Dynamic development builds stronger tools

Rigorous user testing is critical to ensuring that eClinical approaches and solutions are human-centred. For the work on the Pain Mannequin and specifically the workshops around ethnicity, a personalised approach to user testing was pioneered. When
testing user interfaces and concepts, a participant often is presented with a design and asked to comment or interact to help developers understand how to iterate and improve. This is an effective method, but the team was conscious that it was important to individualise the experience when testing interfaces around subjective pain measures.

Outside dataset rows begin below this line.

-- ==== Sys2Proof/Machine/Types/Rdu.lean ====
section
/-!
DEFINITION. The reduction units as data (chapter 11).
-/

namespace Sys2Proof.Machine

/-- One position of a SUM reduction (R307): the integer X, whose unit is 2^−1074, and its flags. ALLNEG and ALLPOS are
held as whether some value received was not −0, or not +0. -/
structure SumState where
  x : Int := 0
  nan : Bool := false
  snan : Bool := false
  pinf : Bool := false
  ninf : Bool := false
  notNeg : Bool := false
  notPos : Bool := false
  any : Bool := false
  deriving DecidableEq, Repr

/-- A partial state (R307, R309, R310): sums by position, or by position the best entries as value and index, best
first; whether a signalling NaN was met; and the counts. -/
structure RPart where
  sums : NatMap SumState := []
  picks : NatMap (List (Nat × Nat)) := []
  nv : Bool := false
  contributors : Nat := 0
  refused : Nat := 0
  deriving DecidableEq, Repr

/-- The parameters of an OPEN (R275, R302). -/
structure ROpen where
  rid : Nat := 0
  epoch : Nat := 0
  declared : Nat := 0
  rop : Nat := 0
  rfmt : Nat := 0
  scope : Nat := 0
  k : Nat := 0
  addr : Nat := 0
  w : Nat := 0
  tiles : Nat := 0
  deriving DecidableEq, Repr

/-- A reduction open at one unit (R304): what has been merged and not sent on (or, at the final stage, all of it), the
contributor IDs merged there, the delta that awaits its answer, and when it may next be sent. -/
structure RUnit where
  unit : Nat := 0
  part : Nat := 0
  cmd : Nat := 0
  op : ROpen := {}
  acc : RPart := {}
  ids : List Nat := []
  duplicates : Nat := 0
  /-- Cycles the unit has worked on ARED contributions (R304). -/
  busy : Nat := 0
  inflight : Option RPart := none
  retryAt : Option Nat := none
  /-- At a root: an announcement is still to be sent; at the home device: the devices that announced. -/
  announce : Bool := false
  announced : List Nat := []
  /-- The reduction is complete, and its result is still to be sent to these announced devices. -/
  closed : Bool := false
  deriving DecidableEq, Repr

/-- Pieces of a delta or result that have arrived (R423). -/
structure RedPieces where
  src : Nat := 0
  tag : Nat := 0
  op : Nat := 0
  pieces : NatMap (List Byte) := []
  last : Option Nat := none
  deriving DecidableEq, Repr

/-- The reduction units. Unit numbers are the tile, 0 to 15, and 16 for the root. `recent` holds, by 256 × unit +
partition, the last 64 completed reductions. -/
structure Rdu where
  units : List RUnit := []
  recent : NatMap (List (Nat × Nat)) := []
  pieces : List RedPieces := []
  deriving DecidableEq, Repr

end Sys2Proof.Machine
end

This is particularly important when testing around ethnicity and individualised pain triggers and treatments. To support this requirement, a dynamic testing environment was created that presented the same set of designs to participants, but captured personalised pain triggers and treatments. This meant that when it was testing an interaction flow, the data and labels around pain were person-specific allowing a much more authentic and targeted set of user tests.

Furthermore, this approach created better engagement with testing and removed barriers and conceptual leaps often required if data or specifics of pain and health measurement do not relate to the individual. The method of using a human-centred approach to design
the user testing and workshops also ensured that the team reduced some of the unconscious biases present when using non-personalised data for testing.

Individuals power clinical research and the results it yields. More engaged patients – both minority and non-minority – are less likely to drop out of studies and are more likely to be
compliant, which can drive better data and faster clinical trials.

Digital solutions including eCOA that consider the individual first and deliver the flexibility, configurability and convenience to enable highly personalised, culturally applicable experiences can be an efficient means of data collection and a powerful tool for boosting retention and compliance across all participants.